The U.S. ruling class and its massive military, once the world’s leading superpower, now operate in a world where the Russian and Chinese imperialists are challenging U.S. bosses for control over resources and profits. All three imperialist powers understand that Eurasia—the gigantic landmass composed of Europe and Asia—is the key to global supremacy. To control it, they are willing to slaughter the world’s working class.
Russia’s bosses continue to test their U.S. rivals on multiple fronts. In the space of one week in February, Russia secretly deployed an intermediate-range cruise missile in violation of a Cold War-era nuclear forces treaty; stationed a spy ship 30 miles off the coast of Connecticut; and sent four aircraft to buzz a U.S. destroyer in the Black Sea. In the face of disarray in the Trump administration, and the steady weakening of the U.S. empire, the Russian bosses are growing bolder by the day.

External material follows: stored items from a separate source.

-- ==== Sys2Proof/Machine/Parts/Ftl.lean ====
section
/-! DEFINITION. Flash translation: the map, superblocks, landing pool, journal and wear (R121–R151), and the flash
channels' operations (R152–R176). -/

namespace Sys2Proof.Machine

/-- A map entry that names a place: the superblock that holds the unit, its contents, and the uncorrectable mark. -/
structure Iu where
  sb : Nat
  chan : Nat
  die : Nat
  data : IuData
  /-- stored bytes, in the units of R118 -/
  stored : Nat
  uncorr : Bool
  /-- number of its landing, in landing order (R200) -/
  landed : Nat
  deriving DecidableEq, Repr

/-- What a superblock is in use for (R128, R145): `preparing` while its blocks are erased for SLC-mode use. -/
inductive SbUse where
  | preparing | landing | fold | gcTarget | full | erasing
  deriving DecidableEq, Repr

/-- A superblock: up to 32 four-plane blocks, one on each working channel (R127). -/
structure Sb where
  use : SbUse
  slc : Bool
  static : Bool
  /-- holds data of namespaces with SD set and nothing else (R141) -/
  sd : Bool
  /-- its block on each channel, and the channel of its parity block -/
  blocks : SMap Nat
  parity : Nat
  /-- units of data programmed on each channel -/
  fill : SMap Nat
  /-- tick of its last program (R133) -/
  lastProg : Nat
  /-- channels whose block takes no further program, is suspect, or is a QLC block closed by an interrupted program (R138, R167) -/
  closed : List Nat
  suspect : List Nat
  unstable : List Nat
  /-- blocks (superblock and channel) that must hold nothing before this victim is erased (R139) -/
  waits : List (Nat × Nat)
  deriving DecidableEq, Repr

/-- A superblock with no blocks. -/
def Sb.none : Sb where
  use := .full
  slc := false
  static := false
  sd := false
  blocks := []
  parity := 0
  fill := []
  lastProg := 0
  closed := []
  suspect := []
  unstable := []
  waits := []

/-- A block's state: free, in a superblock, being erased, erased but not recorded, its record on the way to flash, retired (R137, R168). -/
inductive BlkSt where
  | free | used | erasing | erased | recording | retired
  deriving DecidableEq, Repr

/-- A four-plane block of a channel. -/
structure Blk where
  st : BlkSt
  wear : Nat
  /-- belongs to the static landing pool, and its SLC-mode erases there (R134) -/
  static : Bool
  slcErases : Nat
  /-- erased for SLC-mode use (R128) -/
  slcReady : Bool
  /-- erase-pending: its erase ends with a blank check (R168) -/
  pending : Bool
  /-- read-level set that last decoded a page, reads since the last program, and queued for refresh (R155, R173) -/
  remembered : Nat
  reads : Nat
  refresh : Bool
  deriving DecidableEq, Repr

/-- A block never used in a superblock, with the wear of whole-module erases. -/
def Blk.fresh (wear : Nat) : Blk where
  st := .free
  wear := wear
  static := false
  slcErases := 0
  slcReady := wear == 0
  pending := false
  remembered := 0
  reads := 0
  refresh := false

/-- A folding or copying operation under way: its number, from and to which superblock, and its units with the channel each goes to (R131, R133). -/
structure Move where
  id : Nat
  target : Nat
  source : Nat
  slots : List (Nat × Nat)
  deriving DecidableEq, Repr

/-- Flash translation. -/
structure Ftl where
  /-- the map: key nsid × 2^40 + IU number, absent for a deallocated unit -/
  map : SMap Iu
  /-- map pages in the cache and those of them that are dirty: key nsid × 2^32 + page number (R123, R124) -/
  cached : List Nat
  dirty : List Nat
  sbs : SMap Sb
  nextSb : Nat
  /-- blocks that have been in a superblock, by 65,536 × channel + block; the first block of each channel that has not; and the wear of
  those that have not -/
  blks : SMap Blk
  nextBlk : SMap Nat
  freshWear : Nat
  /-- units landed so far -/
  landings : Nat
  openDyn : Option Nat
  openStatic : Option Nat
  openSd : Option Nat
  folds : List Move
  copies : List Move
  nextMove : Nat
  /-- bytes of journal unflushed, in flight to flash, and written since the last checkpoint (R144) -/
  unflushed : Nat
  flushing : Nat
  sinceCkpt : Nat
  checkpoints : Nat
  /-- SLC pages programmed in the journal superblocks and in the metadata area (R126, R128, R145) -/
  journalPages : Nat
  metaPages : Nat
  /-- dynamic landing target, in SLC superblocks, and fill in 0.01 % (R128) -/
  dynTarget : Nat
  fill : Nat
  /-- EAGER_FOLD as of the last fill computation (R132) -/
  eager : Bool
  /-- superblocks queued for secure discard, with the bytes still pending (R141) -/
  discard : List (Nat × Nat)
  /-- superblocks that hold a current or stale copy of each SD namespace (R141) -/
  sdHolds : List (Nat × Nat)
  hostBytes : Nat
  qlcBytes : Nat
  slcBytes : Nat
  eraseRetired : Nat
  progRetired : Nat
  /-- retirements by plane group: key 8 × channel + die; each of its four planes has its spares (R126, R138) -/
  planeRetired : SMap Nat
  wearFlags : Nat
  /-- background map loading has still to run, from this page on (R125) -/
  bgLoad : Option Nat
  deriving DecidableEq, Repr

/-- Translation at manufacture: an empty map. -/
def Ftl.reset : Ftl where
  map := []
  cached := []
  dirty := []
  sbs := []
  nextSb := 1
  blks := []
  nextBlk := []
  freshWear := 0
  landings := 0
  openDyn := none
  openStatic := none
  openSd := none
  folds := []
  copies := []
  nextMove := 0
  unflushed := 0
  flushing := 0
  sinceCkpt := 0
  checkpoints := 0
  journalPages := 0
  metaPages := 0
  dynTarget := 0
  fill := 0
  eager := true
  discard := []
  sdHolds := []
  hostBytes := 0
  qlcBytes := 0
  slcBytes := 0
  eraseRetired := 0
  progRetired := 0
  planeRetired := []
  wearFlags := 0
  bgLoad := none

/-- The kinds of die operation. -/
inductive DieKind where
  | read | progSlc | progQlc | erase
  deriving DecidableEq, Repr

/-- What an operation is for: a unit read for a command, window or scan; a landing, journal, metadata or map page program or read; a fold
or copy; a patrol; an erase; a read that contributes to a rebuild (R156, R157). -/
inductive OpUse where
  | unit | landing | journal | mapPage | fold | copy | patrol | erase | contrib | scan
  deriving DecidableEq, Repr

/-- An operation of a channel engine: its queue class, its die, the superblock and the unit or command concerned. -/
structure ChanOp where
  kind : DieKind
  use : OpUse
  cls : Nat
  die : Nat
  sb : Nat
  /-- command tag, number of a move, scan job or other number of the requester, 0 when none, and the map key read or written -/
  tag : Nat
  key : Nat
  /-- read letter handle of a class 3 or 6 read, or the channel whose page a contributing read rebuilds; and whether it was cancelled -/
  handle : Nat
  cancelled : Bool
  retries : Nat
  suspends : Nat
  /-- suspend limits in force when the operation started: minimum run in 100 µs units, suspends allowed (R160, R175) -/
  minRun : Nat
  maxSusp : Nat
  deriving DecidableEq, Repr

/-- A read that waits for rebuild from channel parity. `counts`: it is step 3 of an escalation (R156). `check`: the page was read, and its
unit failed its check (R242). `failed`: a contributing read has failed. -/
structure Rebuild where
  op : ChanOp
  counts : Bool
  check : Bool
  failed : Bool
  deriving DecidableEq, Repr

/-- One flash channel engine beyond its registers. -/
structure Chan where
  queue : List ChanOp
  /-- operations running and suspended, by die -/
  dies : SMap ChanOp
  susp : SMap ChanOp
  rebuilds : List Rebuild
  /-- operations in a retry back-off (R165) -/
  backoff : List ChanOp
  retired : Bool
  secondFail : Bool
  /-- permanently failed and not yet retired (R169), the tick of the last failed retry sequence, dies that answer no die reset (R164) -/
  failed : Bool
  lastFail : Option Nat
  dead : List Nat
  /-- a program was cut off with the power: the scan at Rise finds its unstable pages (R167) -/
  cutProgram : Bool
  /-- counts since manufacture of log page 0xC4 (R176) -/
  calFailLife : Nat
  seqFailLife : Nat
  uncorrLife : Nat
  /-- counts since power-on: retries, recoveries by step, suspends -/
  pRetry : Nat
  pStep1 : Nat
  pStep2 : Nat
  pStep3 : Nat
  pSusp : Nat
  prevUcode : Nat
  deriving DecidableEq, Repr

/-- An idle channel engine. -/
def Chan.fresh : Chan where
  queue := []
  dies := []
  susp := []
  rebuilds := []
  backoff := []
  retired := false
  secondFail := false
  failed := false
  lastFail := none
  dead := []
  cutProgram := false
  calFailLife := 0
  seqFailLife := 0
  uncorrLife := 0
  pRetry := 0
  pStep1 := 0
  pStep2 := 0
  pStep3 := 0
  pSusp := 0
  prevUcode := 0

/-- The channel engines by number; an absent one is idle. -/
structure Media where
  chans : SMap Chan
  retireOrder : List Nat
  deriving DecidableEq, Repr

/-- All channels idle, none retired. -/
def Media.reset : Media := ⟨[], []⟩

end Sys2Proof.Machine
end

These incidents came on the heels of a wave of anti-Russia warmongering. Democrats first fanned the flames of this hysteria after it was alleged that Russia hacked the Democratic National Committee to disrupt last fall’s presidential election. Ever since, the bosses’ media has been in a frenzy to intensify it.
Bosses Doubting Trump
Meanwhile, the Trump administration has sent out a tangle of mixed signals on both Russia and China, provoking concern within the dominant finance capital wing of the U.S. ruling class about the new president’s reliability. Trump’s leadership has been openly questioned by two main-wing insiders, General Tony Thomas, head of the U.S. military’s Special Operations Command, and Zbigniew Brzezinski, national security advisor under President Jimmy Carter. A third ruling-class mainstay, Senator John McCain, told international leaders at the Munich Security Conference that the administration was “in disarray.”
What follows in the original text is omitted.